● **Aim of the task**
Every line in the listing below from the one with "(s.lineOfEntry e)) f).1" through the one with "(t.entry e).core = (Entry.freeOf" is to be reproduced exactly, both ends included; leave out the rest.

•••

/-- Settles O29, case by case: the round, the grant or the close of a request on its record; the allocation or the park of
one on an absent line; the round or the end of a RECALL_LINE. -/
theorem handedOnRequestIsDecided : Obligations.HandedOnRequestIsDecided := by
  refine ⟨fun s f e r w old hd hl hu hr hk hon hb => ?_, fun s f e r hd hl hu hr hk ha hf => ?_,
    fun s f e hd hl hu hk => ?_⟩
  · have hline : s.lineOfEntry e = r.line := State.lineOfEntry_of_requestOf hr
    have hset : setOf (s.lineOfEntry e) = setOf r.line := by rw [hline]
    have hwf := (State.checked_lawful hl (setOf r.line) f).1
    have hentry (i : EntryIdx) := s.checked_entry (setOf r.line) f i
    have hkc : ((s.checked (setOf r.line) f).entry e).kind = some .request := by rw [hentry]; exact hk
    have hrc := (s.checked_requestOf (setOf r.line) f e).trans hr
    have hexec {u : State} := State.exec_undisturbed (s := s) (d := .handedOn e) (k := setOf r.line) (f := f) (u := u)
      rfl hd rfl hset hu
    cases hf : s.fenced r.port with
    | true =>
      obtain ⟨t, ht, g⟩ := hexec (handedOnOutcome_fenced (k := setOf r.line) hkc
        ((State.requesterFenced_of_requestOf hrc).trans ((s.checked_fenced _ f _).trans hf))
        (by rw [← hset]; exact congrArg setOf (s.checked_lineOfEntry _ f e))) (State.integ_closeEntry_any _ _ e)
      have q := Leaves.concludes (fun v hv => hb v (by rw [State.checked_lineOfEntry, hline] at hv; exact hv)) g
      refine ⟨t, ht, fun hm => ?_, fun _ _ hn => (by cases hn), fun _ hn => ?_, fun i hi => ?_⟩
      · exact absurd (State.not_fenced_of_member hm) (by rw [hf]; exact Bool.noConfusion)
      · rw [q.freed (by rw [hentry]; exact hn), hentry]
      · rw [q.other i hi, hentry]
    | false =>
      have hfc := (s.checked_fenced (setOf r.line) f r.port).trans hf
      have hout := (handedOnOutcome_request (a := s.takeClaim.beginAccess (setOf r.line) f) hkc hrc hfc).trans
        (State.decideRequest_present hon.1 hon.2.1 e false)
      by_cases hdam : old.state = .damaged
      · rw [if_pos hdam] at hout
        have p := Probing.startRepair (s.checked (setOf r.line) f) (setOf r.line) w e
        obtain ⟨t, ht, g⟩ := hexec hout p.integ
        have q := (p.concludes g).begun
        rw [State.checked_memberSet] at q
        refine ⟨t, ht, fun _ hn => absurd hdam hn, fun kind set _ hc => ?_, fun hn => (by cases hn), q.other⟩
        rcases hc with ⟨-, rfl, rfl⟩ | ⟨hn, -⟩
        · exact ⟨q.phase, q.probeKind, by rw [q.repairRound, decide_eq_true hdam], fun a => ⟨q.pending a, q.answers a⟩,
            q.record hl⟩
        · exact absurd hdam hn
      · rw [if_neg hdam] at hout
        cases hp : probesNeeded r.kind r.port old with
        | some x =>
          obtain ⟨kind0, set0⟩ := x
          rw [hp] at hout
          have p := Probing.startRound (s.checked (setOf r.line) f) (setOf r.line) w e kind0 set0
          obtain ⟨t, ht, g⟩ := hexec hout p.integ
          have q := (p.concludes g).begun
          refine ⟨t, ht, fun _ _ hn => (by cases hn), fun kind set _ hc => ?_, fun hn => (by cases hn), q.other⟩
          rcases hc with ⟨hn, -⟩ | ⟨-, hs⟩
          · exact absurd hn hdam
          · cases hs
            exact ⟨q.phase, q.probeKind, by rw [q.repairRound, decide_eq_false hdam],
              fun a => ⟨q.pending a, q.answers a⟩, q.record hl⟩
        | none =>
          rw [hp, hentry] at hout
          have p := GrantsAt.grantInPlace hfc (setOf r.line) w e (grantOn r.kind r.port r.fullWrite old (s.entry e))
          obtain ⟨t, ht, g⟩ := hexec (u := State.grantInPlace _ _ _ _ _ _) hout p.integ
          obtain ⟨more, hmore⟩ := g.outbox
          refine ⟨t, ht, fun hm _ _ => ⟨?_, ?_, ?_, more, ?_⟩, fun kind set _ hc => ?_, fun hn => (by cases hn),
            fun i hi => ?_⟩
          · rw [State.recordAt_congr g.dir]
            exact p.record hwf
          · exact (Entry.of_core Entry.phase (fun _ => rfl) (g.entry e)).trans p.phase
          · exact (Entry.of_core Entry.grantSent (fun _ => rfl) (g.entry e)).trans p.sent
          · rw [hmore, p.outbox ((s.checked_member _ f _).trans hm), State.checked_outbox, State.checked_txn]
            rfl
          · rcases hc with ⟨hn, -⟩ | ⟨-, hs⟩
            · exact absurd hn hdam
            · cases hs
          · rw [g.entry i, p.other i hi, hentry]
  · have hset : setOf (s.lineOfEntry e) = setOf r.line := by rw [State.lineOfEntry_of_requestOf hr]
    have hwf := (State.checked_lawful hl (setOf r.line) f).1
    have hentry (i : EntryIdx) := s.checked_entry (setOf r.line) f i
    have hfc := (s.checked_fenced (setOf r.line) f r.port).trans hf
    have hout := (handedOnOutcome_request (a := s.takeClaim.beginAccess (setOf r.line) f)
      (by rw [← hk]; exact congrArg Entry.kind (hentry e)) ((s.checked_requestOf _ f e).trans hr) hfc).trans
      (State.decideRequest_absent ha e false)
    have hexec {u : State} := State.exec_undisturbed (s := s) (d := .handedOn e) (k := setOf r.line) (f := f) (u := u)
      rfl hd rfl hset hu
    cases hw : ((s.checked (setOf r.line) f).dirSet (setOf r.line)).allocWay e none with
    | some w =>
      have p : GrantsNew (setOf r.line) w e r (s.checked (setOf r.line) f) _ := .grantAbsent hfc hw false
      obtain ⟨t, ht, g⟩ := hexec hout p.integ
      have q := p.slotTaken hwf g
      refine ⟨t, ht, fun i hi => ?_, fun v hv => ?_, fun hn => (nomatch hw.symm.trans hn)⟩
      · rw [p.others g i hi, hentry]
      · obtain rfl : w = v := Option.some.inj (hw.symm.trans hv)
        refine ⟨q.record, by rw [q.slot], by rw [q.slot], q.recency, q.phase, q.way, q.sent, fun hm => ?_⟩
        obtain ⟨more, hmore⟩ := p.granted g ((s.checked_member _ f _).trans hm)
        rw [State.checked_outbox, State.checked_txn] at hmore
        exact ⟨more, hmore⟩
    | none =>
      obtain ⟨t, ht, g⟩ := hexec (hout.trans (State.grantAbsent_park hw r false)) rfl
      have q := Parks.concludes g
      obtain ⟨starts, hq⟩ := q.queue
      rw [(SameOutside.checked s _ f).recallUnit] at hq
      refine ⟨t, ht, fun i hi => ?_, fun v hv => (nomatch hw.symm.trans hv), fun _ => ⟨q.phase, q.way, q.dir, starts, ?_⟩⟩
      · rw [q.other i hi]
        exact congrArg Entry.core (hentry i)
      · rw [hq, List.append_assoc]
        rfl
  · have hwf := (State.checked_lawful hl (setOf (s.lineOfEntry e)) f).1
    have hentry (i : EntryIdx) := s.checked_entry (setOf (s.lineOfEntry e)) f i
    have hline := s.checked_lineOfEntry (setOf (s.lineOfEntry e)) f e
    have htxn := s.checked_txn (setOf (s.lineOfEntry e)) f e
    have hkc : ((s.checked (setOf (s.lineOfEntry e)) f).entry e).kind = some .service := by rw [hentry]; exact hk
    have hexec {u : State} := State.exec_undisturbed (s := s) (d := .handedOn e) (k := setOf (s.lineOfEntry e)) (f := f)
      (u := u) rfl hd rfl rfl hu
    have hout : handedOnOutcome e (s.takeClaim.beginAccess (setOf (s.lineOfEntry e)) f)
        = (s.checked (setOf (s.lineOfEntry e)) f).handedRecall e := handedOnOutcome_service hkc
    have recalled {o : ResultOutcome} {t : State} (q : Recalled (setOf (s.lineOfEntry e)) e o
        (s.checked (setOf (s.lineOfEntry e)) f) t) (hn : (s.entry e).waiters = []) :
        (t.entry e).core = (Entry.freeOf (s.entry e).gen).core ∧ t.svc.status = .done ∧ t.svc.result
          = { Result.clear with outcome := o, txn := some (s.txn e), answers := (s.entry e).answers } := by
      have hnc : ((s.checked (setOf (s.lineOfEntry e)) f).entry e).waiters = [] := by rw [hentry]; exact hn
      refine ⟨by rw [q.ends.freed hnc, hentry], q.done hnc, ?_⟩
      rw [q.result hnc, htxn, hentry]
    have others {o : ResultOutcome} {t : State} (q : Recalled (setOf (s.lineOfEntry e)) e o
        (s.checked (setOf (s.lineOfEntry e)) f) t) (i : EntryIdx) (hi : i ≠ e) : (t.entry i).core = (s.entry i).core := by
      rw [q.ends.other i hi, hentry]
    cases hw : (s.checked (setOf (s.lineOfEntry e)) f).findLine (s.lineOfEntry e) with
    | none =>
      have htag : ((s.checked (setOf (s.lineOfEntry e)) f).dirSet (setOf (s.lineOfEntry e))).findTag
          (tagOf ((s.checked (setOf (s.lineOfEntry e)) f).lineOfEntry e)) = none := by rw [hline]; exact hw
      have hc : ((s.checked (setOf (s.lineOfEntry e)) f).completeRecall e .absent).closeFilter (setOf (s.lineOfEntry e)) e
          = (s.checked (setOf (s.lineOfEntry e)) f).completeRecall e .absent :=
        State.closeFilter_absent (s := (s.checked (setOf (s.lineOfEntry e)) f).completeRecall e .absent) htag
      obtain ⟨t, ht, g⟩ := hexec (hout.trans (State.handedRecall_absent hline hw)) (State.integ_closeEntry_any _ _ e)
      have q := Recalled.concludes (congrArg setOf hline) hc g
      exact ⟨t, ht, fun _ => others q, q.ends.record hwf, fun v old hon => absurd hw hon.present,
        fun v old hon => absurd hw hon.present, fun _ => recalled q⟩
    | some w =>
      obtain ⟨old, hold, -⟩ := State.findLine_some hw
      have htag : ((s.checked (setOf (s.lineOfEntry e)) f).dirSet (setOf (s.lineOfEntry e))).findTag
          (tagOf ((s.checked (setOf (s.lineOfEntry e)) f).lineOfEntry e)) = some w := by rw [hline]; exact hw
      replace hout := (hout.trans (State.handedRecall_present hline hw hold)).trans
        (State.serveRecall_eq (congrArg setOf hline) w old)
      by_cases hp : old.state = .poisoned
      · rw [if_pos hp] at hout
        have hc : ((s.checked (setOf (s.lineOfEntry e)) f).completeRecall e .noHolders).closeFilter (setOf (s.lineOfEntry e)) e
            = (s.checked (setOf (s.lineOfEntry e)) f).completeRecall e .noHolders :=
          State.closeFilter_poisoned (s := (s.checked (setOf (s.lineOfEntry e)) f).completeRecall e .noHolders) htag hold hp
        obtain ⟨t, ht, g⟩ := hexec hout (State.integ_closeEntry_any _ _ e)
        have q := Recalled.concludes (congrArg setOf hline) hc g
        refine ⟨t, ht, fun _ => others q, q.ends.record hwf, fun v r hon hn => ?_, fun _ _ _ _ => recalled q,
          fun hn => (nomatch hw.symm.trans hn)⟩
        obtain ⟨-, rfl⟩ := hon.unique hw hold
        exact absurd hp hn
      · rw [if_neg hp] at hout
        by_cases hdam : old.state = .damaged
        · rw [if_pos hdam] at hout
          have p := Probing.startRepair (s.checked (setOf (s.lineOfEntry e)) f) (setOf (s.lineOfEntry e)) w e
          obtain ⟨t, ht, g⟩ := hexec hout p.integ
          have q := (p.concludes g).begun
          refine ⟨t, ht, fun _ => q.other, q.record hl, fun v r hon _ => ?_, fun v r hon hn => ?_, fun hn => (nomatch hw.symm.trans hn)⟩
          · obtain ⟨rfl, rfl⟩ := hon.unique hw hold
            refine ⟨q.phase, q.probeKind, by rw [q.repairRound, decide_eq_true hdam], q.bound hl, fun a => ?_⟩
            rw [q.pending, State.checked_memberSet, State.has_memberSet, decide_eq_true hdam, Bool.true_or, Bool.and_self,
              Bool.and_true]
          · obtain ⟨-, rfl⟩ := hon.unique hw hold
            exact absurd hn hp
        · rw [if_neg hdam] at hout
          have p := Probing.startRound (s.checked (setOf (s.lineOfEntry e)) f) (setOf (s.lineOfEntry e)) w e .invalidate
            old.holders
          obtain ⟨t, ht, g⟩ := hexec hout p.integ
          have q := (p.concludes g).begun
          refine ⟨t, ht, fun _ => q.other, q.record hl, fun v r hon _ => ?_, fun v r hon hn => ?_, fun hn => (nomatch hw.symm.trans hn)⟩
          · obtain ⟨rfl, rfl⟩ := hon.unique hw hold
            refine ⟨q.phase, q.probeKind, by rw [q.repairRound, decide_eq_false hdam], q.bound hl, fun a => ?_⟩
            rw [q.pending, decide_eq_false hdam, Bool.false_or, Bool.and_comm]
          · obtain ⟨-, rfl⟩ := hon.unique hw hold
            exact absurd hn hp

•••

● **Output for this exercise**
  · have hwf := (State.checked_lawful hl (setOf (s.lineOfEntry e)) f).1
    have hentry (i : EntryIdx) := s.checked_entry (setOf (s.lineOfEntry e)) f i
    have hline := s.checked_lineOfEntry (setOf (s.lineOfEntry e)) f e
    have htxn := s.checked_txn (setOf (s.lineOfEntry e)) f e
    have hkc : ((s.checked (setOf (s.lineOfEntry e)) f).entry e).kind = some .service := by rw [hentry]; exact hk
    have hexec {u : State} := State.exec_undisturbed (s := s) (d := .handedOn e) (k := setOf (s.lineOfEntry e)) (f := f)
      (u := u) rfl hd rfl rfl hu
    have hout : handedOnOutcome e (s.takeClaim.beginAccess (setOf (s.lineOfEntry e)) f)
        = (s.checked (setOf (s.lineOfEntry e)) f).handedRecall e := handedOnOutcome_service hkc
    have recalled {o : ResultOutcome} {t : State} (q : Recalled (setOf (s.lineOfEntry e)) e o
        (s.checked (setOf (s.lineOfEntry e)) f) t) (hn : (s.entry e).waiters = []) :
        (t.entry e).core = (Entry.freeOf (s.entry e).gen).core ∧ t.svc.status = .done ∧ t.svc.result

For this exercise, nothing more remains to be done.